Pringle House is 10 storeys tall [1] and is located at 142 Wakefield Street. [2]
In 1987 the Greater Wellington Regional Council bought the building for $22 million ($45.2 million in 2014 dollars). [1] [3] After the CTV Building collapsed in the 2011 Christchurch earthquake and led to 115 deaths, buildings throughout the country were checked for non-ductile columns, which led to the CTV Building collapse. Non-ductile columns were found in the building, as well as "serious flaws with the building", [4] such as that the foundations were not designed to respond well to liquefaction (the soil under the building has "high potential" for liquefaction [4] ), the piles were lightly reinforced and, according to The Dominion Post, its "concrete floors were liable to fail in a major quake". [1] This led the regional council to decide in late 2012 that it would leave the building. [4] However, the council still used the building when the 2013 Seddon earthquake occurred, but it moved to the Shed 39 in the waterfront as the earthquake caused damage to the building, [5] including cracked shear walls and burst pipes that flooded five floors. [1] In 2014, the earthquake-prone building was valued at $2.3 million, which would have represented a loss by the regional council of 95 per cent of its investment. [1] [3] In 2015, it was valued at $3.2 million, which entirely consisted of the value of the land. [6] It was estimated that it would cost $5.2 million to bring the building up to 40 per cent of the New Building Standard (below 34% is considered earthquake-prone [7] ) and $32 million to bring it up to 100 per cent of the standard. [4]

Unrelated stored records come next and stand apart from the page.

-- ==== Sys2Proof/Tests/Slice0.lean ====
section
/-! SUPPORT. The model's own tests: ill-formed terms, words written out from the spec's encoding tables, one step from a
placed instruction, and, for each statement with hypotheses, a state and operands that meet them. -/
namespace Sys2Proof.Tests
open Sys2Proof Sys2Proof.Machine

set_option Elab.async false

/-! ### WellFormed: an ill-formed term for each check, which the check refuses -/

theorem test_wf_control : [Instr.brc .z 1 2 0, .brxK 1 { joff := 0, n := 0, toff := 0 }, .brxV 1 false { joff := 0, n := 0, toff := 0 },
    .msave 0, .mand 0 1 2, .mor 0 1 2, .mxor 0 1 2, .mandn 0 1 2, .mnot 0 1, .mmov 0 1].all (fun i => !wf i) = true := by decide

theorem test_wf_integer : [Instr.add .i64 false (.reg 3 0) (.v 2 false) (.imm 0), .sub .n64 false (.latch 0) (.v 3 false) (.imm 0),
    .mul .i64 (.latch 0) (.sd 1) (.imm 0), .min .i64 (.latch 0) (.k 0) (.src (.v 5 false)), .max .n64 (.reg 5 0) (.k 0) (.imm 0),
    .mulh .i64 (.latch 0) (.k 0) (.sd 0), .div .i64 (.reg 1 0) (.k 0) (.k 0), .rem .n64 (.reg 2 0) (.v 1 false) (.k 0),
    .mad .i64 false (.reg 2 0) (.k 0) (.k 0) (.sd 0), .abs .w64 false (.reg 1 0) (.k 0), .neg .w64 false (.reg 2 0) (.sd 0),
    .and .w64 (.reg 1 0) (.k 0) (.imm 0), .or .w64 (.reg 1 0) (.k 0) (.imm 0), .xor .w64 (.reg 1 0) (.k 0) (.imm 0),
    .andn .w64 (.reg 1 0) (.k 0) (.imm 0), .shl .w64 (.reg 1 0) (.k 0) (.imm 0), .rot .w64 (.reg 1 0) (.k 0) (.imm 0),
    .shr .n64 (.reg 1 0) (.k 0) (.imm 0), .popc .w64 (.reg 2 0) (.sd 0), .clz .w64 (.reg 2 0) (.sd 0), .ctz .w64 (.reg 2 0) (.v 1 false),
    .brev .w64 (.reg 1 0) (.k 0), .bfx .n32 (.reg 1 0) (.k 0) 0 0, .bfx .n32 (.reg 1 0) (.k 0) 32 1, .bfi .w32 (.reg 1 0) (.k 0) (.k 0) 1 32,
    .cmp .eq .i32 0 (.k 0) (.imm 0), .sel .w64 (.reg 1 0) (.k 0) (.k 0) 0, .mov .w64 (.reg 1 0) (.imm 0), .lea (.reg 1 0) (.k 0) (.k 0) 0,
    .lea (.reg 2 0) (.v 1 false) (.k 0) 0, .acvTo .lane (.reg 1 0) (.k 0), .acvFrom .lane (.reg 2 0) (.sd 0), .ats .global 0 (.k 0),
    .vget 0 (.reg 1 0) 0 0 0, .vget 0 (.reg 1 0) 2000 0 49, .vput 0 0 (.k 0) 0 257].all (fun i => !wf i) = true := by decide

theorem test_wf_float : [Instr.fcmp .eq .f32 0 (.k 0) (.k 0), .fcvt .f16 .f16 .rne (.reg 1 0) (.k 0), .icvt true .i64 .f32 .rne (.reg 1 0) (.sd 0),
    .icvt false .i64 .f32 .rne (.reg 1 0) (.k 0), .funpack false (.reg 1 0) (.k 0), .gred .min .f32 .rtz (.reg 1 0) (.k 0),
    .gscan .add .i32 .rtz (.reg 1 0) (.k 0), .gshuf .up (.reg 1 0) (.k 0) (.src (.v 1 false)), .gbcast .w64 (.reg 1 0) (.k 0) (.k 0)].all
    (fun i => !wf i) = true := by decide

theorem test_wf_memory : [Instr.ld .b64 (.reg 1 0) (.k 0) none none, .ld .b32 (.reg 1 0) (.v 1 false) none none,
    .ld .b32 (.reg 1 0) (.k 0) (some (.v 0 false)) none, .lld .b64 (.reg 1 0) (.k 0) none none, .cld .b32 (.reg 1 0) (.sd 0) none none,
    .st .b64 (.k 0) none 0 (.v 1 false), .lst .b32 (.sd 0) none 0 (.k 0), .cst .b32 (.k 0) (some (.v 0 true)) 0 (.k 0),
    .sdset .b32 0 61 0 1, .sdset .b32 0 0 0 0, .sdset .b32 0 0 0 33, .sdget .base (.reg 1 0) 0, .sdrd .w64 (.reg 1 0) 0,
    .sdwr .w64 0 (.sd 0)].all (fun i => !wf i) = true := by decide

theorem test_wf_matrix_copy : [Instr.mmq .bf16 true 0 0 0, .mtile .b8 true 0 0 0 { kb := 1, nbm := 0, tile := 0, psl := 0, nstr := 0 },
    .mtile .bf16 false 0 0 0 { kb := 0, nbm := 0, tile := 0, psl := 0, nstr := 0 }, .xcopyIn 0 0 0 { rows := 0, rbytes := 8, gpitch := 8 },
    .xcopyOut 0 0 0 { rows := 1, rbytes := 0, gpitch := 8 }, .xred .add .f32 0 0 0 { rows := 1, rbytes := 4, gpitch := 8 },
    .xredAny .add .f32 0 0 0 { rows := 1, rbytes := 8, gpitch := 4 }, .xgather 0 0 0 { n := 0, rowb := 8, pitch := 8 },
    .xscatter 0 0 0 { n := 1, rowb := 0, pitch := 8 }, .xscatterAny 0 0 0 { n := 1, rowb := 8, pitch := 4 }, .tread (.reg 1 0)].all
    (fun i => !wf i) = true := by decide

theorem test_wf_sync_system : [Instr.atom .add .i64 (.reg 1 0) (.k 0) none 0 (.k 0), .atom .cas .i64 (.reg 2 0) (.k 0) none 0 (.v 2 false),
    .atom .cas .i32 (.reg 2 0) (.k 0) none 0 (.k 0), .red .add .i64 (.k 0) none 0 (.sd 0), .wait 0 (.reg 1 0) 0 (.imm 65536), .bind 0 0 (.obj 0),
    .bind 0 0 (.bar 16), .bind 0 0 (.bar (-16)), .bind 0 0 (.snd 16), .barArv (some 0), .barArvRlx (some 16), .xfence 1 1, .xfence 6 1, .xfence 1 7,
    .fmtq 0 (.reg 1 0), .sysrd (.reg 2 0) 3, .sysrd (.reg 1 0) 0, .syswr (.k 0) 0x300, .syswr (.sd 0) 1, .syswr (.v 1 false) 0x30,
    .tinfo .pc (.reg 1 0), .hread (.reg 1 0) { index := 2048, item := 0, group := 0 }, .hwrite (.k 0) { index := 0, item := 0xFF, group := 0 }].all
    (fun i => !wf i) = true := by decide

/-! ### Words written out from 02 Tables 2.2 to 2.5 and 2.12 to 2.21 and the classes' encoding tables -/

/-- The fields of 02 Table 2.2; `hi` is what stands above bit 63. -/
structure Fields where
  len : Nat := 0
  maj : Nat := 0
  fn  : Nat := 0
  d   : Nat := 0
  dl  : Nat := 0
  wb  : Nat := 0
  a   : Nat := 0
  ak  : Nat := 0
  al  : Nat := 0
  b   : Nat := 0
  bk  : Nat := 0
  bl  : Nat := 0
  md  : Nat := 0
  hi  : Nat := 0

/-- The word of 02 Table 2.2. -/
def Fields.word (f : Fields) : Nat :=
  f.len + 2 ^ 2 * f.maj + 2 ^ 10 * f.fn + 2 ^ 16 * f.d + 2 ^ 27 * f.dl + 2 ^ 29 * f.wb + 2 ^ 30 * f.a + 2 ^ 41 * f.ak + 2 ^ 43 * f.al +
    2 ^ 44 * f.b + 2 ^ 55 * f.bk + 2 ^ 57 * f.bl + 2 ^ 58 * f.md + 2 ^ 64 * f.hi

/-- The C form of 02 Table 2.3. -/
def cForm (c ck cl imm : Nat) : Nat := c + 2 ^ 11 * ck + 2 ^ 13 * cl + 2 ^ 14 * imm

/-- The word of these fields decodes to the instruction. -/
def reads (e : Fields × Instr) : Bool :=
  decodeTableWord (if e.1.len = 0 then 64 else if e.1.len = 1 then 96 else 128) e.1.word == some e.2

In 2015 the building was listed for sale by the regional council [4] and it was bought by Eyal Aharoni, who also owned 61 Molesworth Street. After the November 2016 Kaikōura earthquake, the Wellington City Council reported that they had found evidence that Pringle House had been lived in two months before the earthquake, despite it being condemned. In September the council had received complaints about people living in the building, and people speaking to The Dominion Post reported seeing what appeared to them as about 10 secondary school droup-outs living in the top floor of the building and using it for parties. The council said however that it believed that no one was in the building when the earthquake struck. [6]
Because people were illegally entering the building, several methods have been employed to prevent people from entering, such as adding barricades. [8] [9] In June 2024, an employee of the building's owner said that they had removed 18 trespassers from Pringle House in the past 90 days. That month, a man was critically injured after falling three floors down an earthquake-damaged stairwell. [2] [9]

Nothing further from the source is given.